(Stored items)
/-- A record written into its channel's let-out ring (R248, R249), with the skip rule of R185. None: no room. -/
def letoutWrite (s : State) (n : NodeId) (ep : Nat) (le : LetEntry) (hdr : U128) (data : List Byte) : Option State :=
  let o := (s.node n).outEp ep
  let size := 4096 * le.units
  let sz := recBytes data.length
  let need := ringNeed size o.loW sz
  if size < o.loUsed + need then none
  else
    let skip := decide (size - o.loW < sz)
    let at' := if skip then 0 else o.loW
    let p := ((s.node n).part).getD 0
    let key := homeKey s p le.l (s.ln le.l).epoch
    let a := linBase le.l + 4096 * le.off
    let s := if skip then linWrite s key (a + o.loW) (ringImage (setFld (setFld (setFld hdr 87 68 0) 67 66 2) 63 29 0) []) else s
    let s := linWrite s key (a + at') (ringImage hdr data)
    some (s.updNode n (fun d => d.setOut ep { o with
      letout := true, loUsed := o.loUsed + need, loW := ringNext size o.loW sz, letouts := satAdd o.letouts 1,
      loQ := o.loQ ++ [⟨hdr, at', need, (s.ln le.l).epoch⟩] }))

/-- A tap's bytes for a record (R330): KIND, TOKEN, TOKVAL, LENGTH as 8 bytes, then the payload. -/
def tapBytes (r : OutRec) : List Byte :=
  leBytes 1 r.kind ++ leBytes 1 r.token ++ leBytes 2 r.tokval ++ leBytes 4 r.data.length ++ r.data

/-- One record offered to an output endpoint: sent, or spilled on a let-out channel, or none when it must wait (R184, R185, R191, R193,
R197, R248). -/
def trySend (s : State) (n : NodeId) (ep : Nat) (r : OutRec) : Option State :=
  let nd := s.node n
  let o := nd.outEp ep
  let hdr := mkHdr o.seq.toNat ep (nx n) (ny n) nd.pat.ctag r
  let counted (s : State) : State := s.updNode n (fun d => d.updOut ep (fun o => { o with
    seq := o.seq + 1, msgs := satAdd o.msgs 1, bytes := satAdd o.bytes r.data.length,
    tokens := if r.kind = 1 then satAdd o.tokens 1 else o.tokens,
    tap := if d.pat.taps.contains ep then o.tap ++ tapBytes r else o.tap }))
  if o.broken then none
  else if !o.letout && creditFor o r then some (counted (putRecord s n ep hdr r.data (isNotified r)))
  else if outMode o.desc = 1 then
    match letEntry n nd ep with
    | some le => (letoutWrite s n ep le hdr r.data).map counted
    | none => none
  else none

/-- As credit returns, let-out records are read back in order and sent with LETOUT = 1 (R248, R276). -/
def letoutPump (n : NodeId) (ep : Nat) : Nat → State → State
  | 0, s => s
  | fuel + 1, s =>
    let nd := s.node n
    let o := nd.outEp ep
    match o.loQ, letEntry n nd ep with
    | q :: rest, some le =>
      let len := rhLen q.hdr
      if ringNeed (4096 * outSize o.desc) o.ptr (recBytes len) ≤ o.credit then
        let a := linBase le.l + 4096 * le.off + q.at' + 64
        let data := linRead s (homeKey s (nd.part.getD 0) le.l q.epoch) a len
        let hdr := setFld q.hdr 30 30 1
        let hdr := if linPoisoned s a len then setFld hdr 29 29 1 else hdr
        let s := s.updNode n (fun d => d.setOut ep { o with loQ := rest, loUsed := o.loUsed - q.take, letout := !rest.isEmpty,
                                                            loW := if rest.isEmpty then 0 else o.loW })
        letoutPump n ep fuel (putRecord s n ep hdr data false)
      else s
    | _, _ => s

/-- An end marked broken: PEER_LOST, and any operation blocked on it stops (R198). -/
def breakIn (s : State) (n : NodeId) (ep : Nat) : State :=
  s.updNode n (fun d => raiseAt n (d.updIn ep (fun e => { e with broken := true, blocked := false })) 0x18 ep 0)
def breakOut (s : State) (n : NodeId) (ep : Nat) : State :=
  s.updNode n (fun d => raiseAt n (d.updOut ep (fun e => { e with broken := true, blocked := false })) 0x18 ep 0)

# [Task brief]
Scan the data for lines containing "epoch" and copy all of them.

# [Result of the exercise]
    let key := homeKey s p le.l (s.ln le.l).epoch
      loQ := o.loQ ++ [⟨hdr, at', need, (s.ln le.l).epoch⟩] }))
        let data := linRead s (homeKey s (nd.part.getD 0) le.l q.epoch) a len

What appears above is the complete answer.